Popolare di Vicenza, nessun accordo: parte l'appello per Zonin e manager

Martedì 19 Aprile 2022 di Gianluca Amadori
Gianni Zonin

MESTRE - Nessun patteggiamento per gli imputati finiti sotto accusa per il crac della Banca Popolare di Vicenza. Pubblica accusa e difesa, dopo alcuni contatti preliminari, hanno concluso che non c'è spazio per quello che tecnicamente si chiama concordato, ovvero la rinuncia ai motivi d'appello da parte dei legali in cambio di uno sconto di pena per i rispettivi assistiti, ma anche la certezza di riuscire a concludere il processo in tempi brevi, senza necessità di dibattimento.
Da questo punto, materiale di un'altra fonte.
-- ==== Sys2Proof/Machine/Mem.lean ====
section
/-! DEFINITION. Sparse tables in canonical form, the memory bytes built on them, and small list and bit helpers. -/

namespace Sys2Proof.Machine

/-! ### Canonical tables: keys strictly rising, no entry equal to the default -/

/-- The value at key k; d where none is listed. -/
def tget {α : Type} (d : α) : List (Nat × α) → Nat → α
  | [], _ => d
  | (j, x) :: m, k => if k = j then x else tget d m k

/-- The table with value x at key k. A value equal to the default is not listed. -/
def tset {α : Type} [DecidableEq α] (d : α) : List (Nat × α) → Nat → α → List (Nat × α)
  | [], k, x => if x = d then [] else [(k, x)]
  | (j, y) :: m, k, x =>
      if k < j then (if x = d then (j, y) :: m else (k, x) :: (j, y) :: m)
      else if k = j then (if x = d then m else (k, x) :: m)
      else (j, y) :: tset d m k x

/-- The canonical form, above a lower bound on the keys. -/
def tableFrom {α : Type} [DecidableEq α] (d : α) : Nat → List (Nat × α) → Bool
  | _, [] => true
  | lo, (j, x) :: m => decide (lo ≤ j) && decide (x ≠ d) && tableFrom d (j + 1) m

/-- The canonical form. -/
def tableWf {α : Type} [DecidableEq α] (d : α) (m : List (Nat × α)) : Bool := tableFrom d 0 m

/-! ### Bytes -/

/-- The canonical form of a memory. -/
def Memory.wf (m : Memory) : Bool := tableWf (0 : Byte) m

/-- The byte at an address. -/
def readByte (m : Memory) (a : Nat) : Byte := tget 0 m a

/-- The memory with a byte written. -/
def writeByte (m : Memory) (a : Nat) (b : Byte) : Memory := tset 0 m a b

/-- n bytes from an address. -/
def readBytes (m : Memory) (a : Nat) : Nat → List Byte
  | 0 => []
  | n + 1 => readByte m a :: readBytes m (a + 1) n

/-- The memory with bytes written from an address. -/
def writeBytes (m : Memory) (a : Nat) : List Byte → Memory
  | [] => m
  | b :: bs => writeBytes (writeByte m a b) (a + 1) bs

/-- The little-endian number of n bytes at an address (R5). -/
def readNat (m : Memory) (a n : Nat) : Nat := leNat (readBytes m a n)

/-- The memory with the n little-endian bytes of v written. -/
def writeNat (m : Memory) (a n v : Nat) : Memory := writeBytes m a (leBytes n v)

/-- The memory with n bytes cleared. -/
def clearBytes (m : Memory) (a n : Nat) : Memory := writeBytes m a (List.replicate n 0)

/-! ### Association lists without a canonical form -/

/-- The entry of a key. -/
def aget {α : Type} (l : List (Nat × α)) (k : Nat) : Option α := (l.find? fun e => e.1 == k).map (·.2)

/-- The list with the entry of a key replaced or added. -/
def aset {α : Type} (l : List (Nat × α)) (k : Nat) (x : α) : List (Nat × α) :=
  if l.any fun e => e.1 == k then l.map fun e => if e.1 == k then (k, x) else e else l ++ [(k, x)]

/-- The list without the entry of a key. -/
def adel {α : Type} (l : List (Nat × α)) (k : Nat) : List (Nat × α) := l.filter fun e => e.1 != k

/-! ### Bits -/

/-- Bits hi:lo of a number. -/
def bits (x hi lo : Nat) : Nat := x / 2 ^ lo % 2 ^ (hi + 1 - lo)

/-- Bit n of a number. -/
def tbit (x n : Nat) : Bool := x / 2 ^ n % 2 == 1

/-- 1 for true. -/
def b2n (b : Bool) : Nat := if b then 1 else 0

/-- Sign extension of the low n bits to 64 bits, as a number below 2^64 (R9). -/
def sext64 (n x : Nat) : Nat :=
  let y := x % 2 ^ n
  if n ≠ 0 ∧ 2 ^ (n - 1) ≤ y then y + 2 ^ 64 - 2 ^ n else y

/-- The sum of two addresses modulo 2^64. -/
def add64 (a b : Nat) : Nat := (a + b) % 2 ^ 64

/-- The 32 lanes. -/
def lanes32 : List Nat := List.range 32

/-- The lanes of a mask, in increasing order. -/
def maskLanes (m : Word) : List Nat := lanes32.filter fun i => m.getLsbD i

/-- The mask of the lanes that satisfy a test. -/
def maskOf (f : Nat → Bool) : Word :=
  lanes32.foldl (fun m i => if f i then m ||| (1#32 <<< i) else m) 0

/-- The lowest lane of a mask. -/
def lowLane (m : Word) : Option Nat := lanes32.find? fun i => m.getLsbD i

/-- Replace the element of a list at a position. -/
def updAt {α : Type} (l : List α) (n : Nat) (f : α → α) : List α :=
  l.mapIdx fun k x => if k = n then f x else x

/-- Two byte ranges overlap. -/
def overlaps (a n b m : Nat) : Bool := a < b + m && b < a + n && n != 0 && m != 0

end Sys2Proof.Machine
end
Ad impedire ogni accordo, a quanto pare, è stata la questione dei risarcimenti milionari rivendicati ai circa 8mila risparmiatori, costituiti parte civile contro l'ex presidente dell'istituto bancario, Gianni Zonin, e gli altri 5 imputati: risarcimenti di cui non vi è certezza. Dunque l'appello si discuterà. L'appuntamento è fissato per venerdì 22 aprile, nell'aula bunker di Mestre, predisposta per l'occasione per ospitare il maxi processo al quale, almeno in occasione della prima udienza, è probabile che decidano di partecipare anche numerosi risparmiatori. L'appello è molto atteso dopo la sentenza di primo grado, emessa dal tribunale di Vicenza nel marzo dello scorso anno, che ha inflitto sei anni e mezzo di reclusione a Zonin, sei anni e tre mesi all'ex vice direttore generale Emanuele Giustini; sei anni ad altri due manager di vertice fino al 2015, Andrea Piazzetta e Paolo Marin. Assolti, invece, perché il fatto non costituisce reato, l'ex consigliere d'amministrazione ed ex presidente di Confindustria Vicenza, Giuseppe Zigliotto, e il dirigente Massimiliano Pellegrini, addetto alla redazione dei bilanci della Popolare di Vicenza ai tempi dello scoppio della grande crisi che ha azzerato il risparmio di 118mila risparmiatori. In primo grado la pubblica accusa aveva formulato richieste di condanna per complessivi 51 anni di reclusione, 10 anni soltanto per Zonin.
Tutti sono chiamati a comparire di fronte alla Corte presieduta da Francesco Giuliano (giudici a latere Alberta Beccaro e David Calabria): le difese hanno infatti impugnato le quattro condanne mentre la Procura di Vicenza ha presentato ricorso contro le due assoluzioni.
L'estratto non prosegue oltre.